We had a monolith. Not a big-ball-of-mud monolith, but a NestJS application with ~15 modules where the boundaries were blurry. Over time, modules had accumulated cross-imports that made them impossible to extract cleanly. The UserModule knew about NotificationModule which knew about UserModule. Circular dependencies, patched with forwardRef().

The question I faced: microservices now, or disciplined monolith?

The microservices-first instinct is a trap I almost fell into. Microservices introduce distribution overhead, network failures, serialisation costs, and operational complexity that a small engineering team can't absorb while also shipping product. We had four backend engineers. We were not Google.

The decision: modular monolith with enforced domain isolation.

src/
  modules/
    user/
      user.module.ts
      user.controller.ts
      user.service.ts
      user.repository.ts     # Only this file touches the DB for users
      user.events.ts         # Domain events emitted by this module
    order/
      order.module.ts
      order.service.ts
      order.repository.ts
    notification/
      notification.module.ts
      notification.service.ts
  shared/
    events/
      event-bus.ts           # Internal event bus for cross-module communication
    infrastructure/
      prisma.service.ts
      redis.service.ts

The key rule: modules communicate via events, not direct service injection (except for explicitly declared facades). The OrderModule doesn't import NotificationModule. When an order is created, it emits an OrderCreated event on the internal bus. NotificationModule listens and acts. Zero direct coupling.

// order/order.service.ts
@Injectable()
export class OrderService {
  constructor(
    private readonly orderRepo: OrderRepository,
    private readonly events: EventBus,
  ) {}
 
  async createOrder(dto: CreateOrderDto, userId: string): Promise<Order> {
    const order = await this.orderRepo.create({ ...dto, userId });
 
    // Fire and forget — notification service handles this asynchronously
    this.events.emit(new OrderCreatedEvent(order));
 
    return order;
  }
}

When we eventually need to extract a service, the domain boundary is already clean. The event-based coupling means the extraction is a matter of moving a message from an in-process bus to RabbitMQ — not a refactor.

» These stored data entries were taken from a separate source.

-- ==== Sys2Proof/Machine/Sweep.lean ====
section
/-!
DEFINITION. The re-assertion sweep: its expiries, the strips it skips, and the fill of its slot (R127 to R131).
-/

namespace Sys2Proof.Machine

/-- The strips of the panel in the order an expiry examines them: from the cursor in sweep order, coming round (R130). -/
def sweepOrder (columns stripRows : Nat) (cursor : Strip) : List Strip :=
  let all := panelStrips columns stripRows
  (all.filter fun t => !t.before cursor) ++ all.filter fun t => t.before cursor

/-- The strip is skipped: it is named by the ring or the hand, or it holds no known dot that is not recorded dead
(R130). -/
def State.sweepSkips (s : State) (t : Strip) : Bool :=
  s.namesStrip t ||
    !((List.range 16).any fun p => (imageGet s.image t).known.getLsbD p && !recorded s.dead t.col (t.rowOf p))

/-- The sweep operation for a strip: its ON positions to set, its OFF positions to clear (R131). -/
def sweepOp (im : Image) (t : Strip) : StripOp := ⟨t, (imageGet im t).on, (imageGet im t).off⟩

/-- The slot is filled for a strip, the cursor moves to the strip after it, and an IDLE driver takes the operation
(R130, R131). -/
def State.sweepFill (s : State) (t : Strip) : State :=
  ({ s with
      sweep :=
        { s.sweep with
          slot := some (sweepOp s.image t)
          cursor := nextInSweep s.settings.columns s.settings.stripRows t } }).driverArbiter

/-- An expiry that reads a nonzero interval: nothing while HELD or with the slot full, otherwise the first strip that
is not skipped fills the slot (R129, R130). -/
def State.sweepLooks (s : State) : State :=
  if s.driver.state = .held ∨ s.sweep.slot.isSome then s
  else
    match (sweepOrder s.settings.columns s.settings.stripRows s.sweep.cursor).find? fun t => !s.sweepSkips t with
    | none => s
    | some t => s.sweepFill t

/-- A sweep timer expiry: the interval is read; 0 stops the timer, otherwise the next expiry is due one interval later
and the sweep looks for work (R128). A stopped timer has no expiry. -/
def State.sweepExpires (s : State) : State :=
  match s.sweep.timer with
  | none => s
  | some _ =>
    if s.settings.sweepInterval = 0 then { s with sweep := { s.sweep with timer := none } }
    else ({ s with sweep := { s.sweep with timer := some s.settings.sweepInterval } }).sweepLooks

end Sys2Proof.Machine
end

Database Access Patterns: The Consistency vs Performance Tension

The second major decision: Prisma vs raw SQL for complex queries.

Prisma is excellent for 80% of queries. The type safety, the migration system, and the readable query builder are genuine productivity multipliers for a team. But Prisma has a well-known N+1 problem in nested includes, and its aggregation queries generate SQL that's sometimes 5× slower than the equivalent raw query.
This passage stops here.